ACTIVITY:
Find the line with "exec (.lda e" in the entries below, then reproduce it and every line after it down to and including the line with "exec (.adds e", exactly.

-=-=-

-- ==== Sys2Proof/Certificates/Slice0/Obligations.lean ====
section
/-! DEFINITION. The statements for the provers, from the rules of the specification, chapter by chapter. -/

open Sys2Proof Sys2Proof.Machine

/-- A step with a command at the front of the queue is that command's effect on the state with the rest of the queue. A step with an empty queue is the passage of one root edge and nothing else, which is the model's choice (log entry 2). -/
def Obligations.StepRunsTheFrontCommand : Prop :=
  (∀ (s : State) (c : Instr) (cs : List Instr), step { s with pending := c :: cs } = exec c { s with pending := cs }) ∧
  ∀ s : State, s.pending = [] → step s = .next { s with clk := { s.clk with now := s.clk.now + 1 } }

/-- Every command, with any operands and in every state, answers a next state: no command stops the block. So a run from any state never meets a fault or a refusal. -/
def Obligations.EveryCommandCompletes : Prop :=
  (∀ (c : Instr) (s : State), ∃ t : State, exec c s = .next t) ∧ ∀ s : State, Safe s

/-- After reset the byte memories and the register words stand in their canonical form, no command waits, every register word reads as its reset word, and the mode is START in transition. Where the specification gives no reset value, the value is the model's choice that the log names (entries 10 to 13). -/
def Obligations.ResetIsCanonical : Prop :=
  Memory.wf State.reset = true ∧ State.reset.pending = [] ∧ (∀ a, State.reset.word a = resetWord a) ∧
    State.reset.opMode = 1 ∧ State.reset.get Reg.MODE_IN_TRANSITION = 1

/-- If the byte memories of SRAM, DRAM, flash and host and the register words are in canonical form, their keys strictly rising with no entry equal to what an unlisted key reads as, then so they are after any step that answers a next state, whatever the command and its operands. -/
def Obligations.EveryStepKeepsTablesCanonical : Prop :=
  ∀ s t : State, Memory.wf s = true → step s = .next t → Memory.wf t = true

/-- MPY, MAC, MSU, CLR, LDA, ADDA and SUBA on an engine that executes give, for each lane i of MASK, an accumulator result for the
next bundle: S × Ci, ACCi + S × Ci, ACCi − S × Ci, 0, S aligned, ACCi + S aligned, ACCi − S aligned, saturated at 72 bits with V set
where one saturates. Ci is D(4Q + i) and S aligned is S × 2^30. Lanes outside MASK, every register, the engine's memories and
everything outside the engine stay as they are. The MAC slot's NOP changes nothing. -/
def Obligations.SeAccumulatorOperations : Prop :=
  ∀ (s : State) (e src q mask : Nat), s.seUp e = true →
    let t := s.eng e
    let x := (t.dw src).toInt
    let a := fun i => (t.accw i).toInt
    let c := fun i => (t.dw (4 * q + i)).toInt
    exec (.macNop e) s = .next (s.setEng e t) ∧
    exec (.mpy e src q mask) s = .next (s.setEng e (t.accResults mask fun i => x * c i)) ∧
    exec (.mac e src q mask) s = .next (s.setEng e (t.accResults mask fun i => a i + x * c i)) ∧
    exec (.msu e src q mask) s = .next (s.setEng e (t.accResults mask fun i => a i - x * c i)) ∧
    exec (.clr e mask) s = .next (s.setEng e (t.accResults mask fun _ => 0)) ∧
    exec (.lda e src mask) s = .next (s.setEng e (t.accResults mask fun _ => x * 2 ^ 30)) ∧
    exec (.adda e src mask) s = .next (s.setEng e (t.accResults mask fun i => a i + x * 2 ^ 30)) ∧
    exec (.suba e src mask) s = .next (s.setEng e (t.accResults mask fun i => a i - x * 2 ^ 30))

/-- ADD and SUB give the wrapped 32-bit sum and difference and set V on signed overflow; ADDS and SUBS give the sum and difference, at
full scale of the exact result's sign where it overflows, and set SAT then; NEG and ABS give −Ds and |Ds|, of 0x8000_0000 the word
0x7FFF_FFFF with V. Z and N follow the result. The result reaches Dd for the next bundle; nothing else of the engine's registers and
memories and nothing outside the engine changes.
AND, OR and XOR give the bitwise result with Z and N from it and set no sticky flag. CMP sets Z and N from the exact difference
Ds − Dt: Z where the words are equal, N where Ds is the smaller as a signed number; it writes no register. -/
def Obligations.SeSumsBitwiseAndCompare : Prop :=
  (∀ (s : State) (e dd ds dt : Nat), s.seUp e = true →
    let t := s.eng e
    let a := t.dw ds
    let b := t.dw dt
    let full := fun (neg : Bool) => if neg then (0x80000000 : Word) else 0x7FFFFFFF
    exec (.add e dd ds dt) s = .next (s.setEng e (t.aluResult (cD dd) (a + b) (if a.saddOverflow b then 8 else 0))) ∧
    exec (.sub e dd ds dt) s = .next (s.setEng e (t.aluResult (cD dd) (a - b) (if a.ssubOverflow b then 8 else 0))) ∧
    exec (.adds e dd ds dt) s = .next (s.setEng e
      (if a.saddOverflow b then t.aluResult (cD dd) (full a.msb) 4 else t.aluResult (cD dd) (a + b) 0)) ∧
    exec (.subs e dd ds dt) s = .next (s.setEng e
      (if a.ssubOverflow b then t.aluResult (cD dd) (full a.msb) 4 else t.aluResult (cD dd) (a - b) 0)) ∧
    exec (.neg e dd ds) s = .next (s.setEng e
      (if a = 0x80000000 then t.aluResult (cD dd) (0x7FFFFFFF : Word) 8 else t.aluResult (cD dd) (-a) 0)) ∧
    exec (.absD e dd ds) s = .next (s.setEng e
      (if a = 0x80000000 then t.aluResult (cD dd) (0x7FFFFFFF : Word) 8 else t.aluResult (cD dd) (if a.msb then -a else a) 0))) ∧
  (∀ (s : State) (e dd ds dt : Nat), s.seUp e = true →
    let t := s.eng e
    let a := t.dw ds
    let b := t.dw dt
    exec (.andD e dd ds dt) s = .next (s.setEng e (t.aluResult (cD dd) (a &&& b) 0)) ∧
    exec (.orD e dd ds dt) s = .next (s.setEng e (t.aluResult (cD dd) (a ||| b) 0)) ∧
    exec (.xorD e dd ds dt) s = .next (s.setEng e (t.aluResult (cD dd) (a ^^^ b) 0)) ∧
    exec (.cmp e ds dt) s = .next (s.setEng e { t with zn := some ((a == b).toNat + 2 * (a.slt b).toNat) }))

-=-=-

COMPLETED TASK:
    exec (.lda e src mask) s = .next (s.setEng e (t.accResults mask fun _ => x * 2 ^ 30)) ∧
    exec (.adda e src mask) s = .next (s.setEng e (t.accResults mask fun i => a i + x * 2 ^ 30)) ∧
    exec (.suba e src mask) s = .next (s.setEng e (t.accResults mask fun i => a i - x * 2 ^ 30))

/-- ADD and SUB give the wrapped 32-bit sum and difference and set V on signed overflow; ADDS and SUBS give the sum and difference, at
full scale of the exact result's sign where it overflows, and set SAT then; NEG and ABS give −Ds and |Ds|, of 0x8000_0000 the word
0x7FFF_FFFF with V. Z and N follow the result. The result reaches Dd for the next bundle; nothing else of the engine's registers and
memories and nothing outside the engine changes.
AND, OR and XOR give the bitwise result with Z and N from it and set no sticky flag. CMP sets Z and N from the exact difference
Ds − Dt: Z where the words are equal, N where Ds is the smaller as a signed number; it writes no register. -/
def Obligations.SeSumsBitwiseAndCompare : Prop :=
  (∀ (s : State) (e dd ds dt : Nat), s.seUp e = true →
    let t := s.eng e
    let a := t.dw ds
    let b := t.dw dt
    let full := fun (neg : Bool) => if neg then (0x80000000 : Word) else 0x7FFFFFFF
    exec (.add e dd ds dt) s = .next (s.setEng e (t.aluResult (cD dd) (a + b) (if a.saddOverflow b then 8 else 0))) ∧
    exec (.sub e dd ds dt) s = .next (s.setEng e (t.aluResult (cD dd) (a - b) (if a.ssubOverflow b then 8 else 0))) ∧
    exec (.adds e dd ds dt) s = .next (s.setEng e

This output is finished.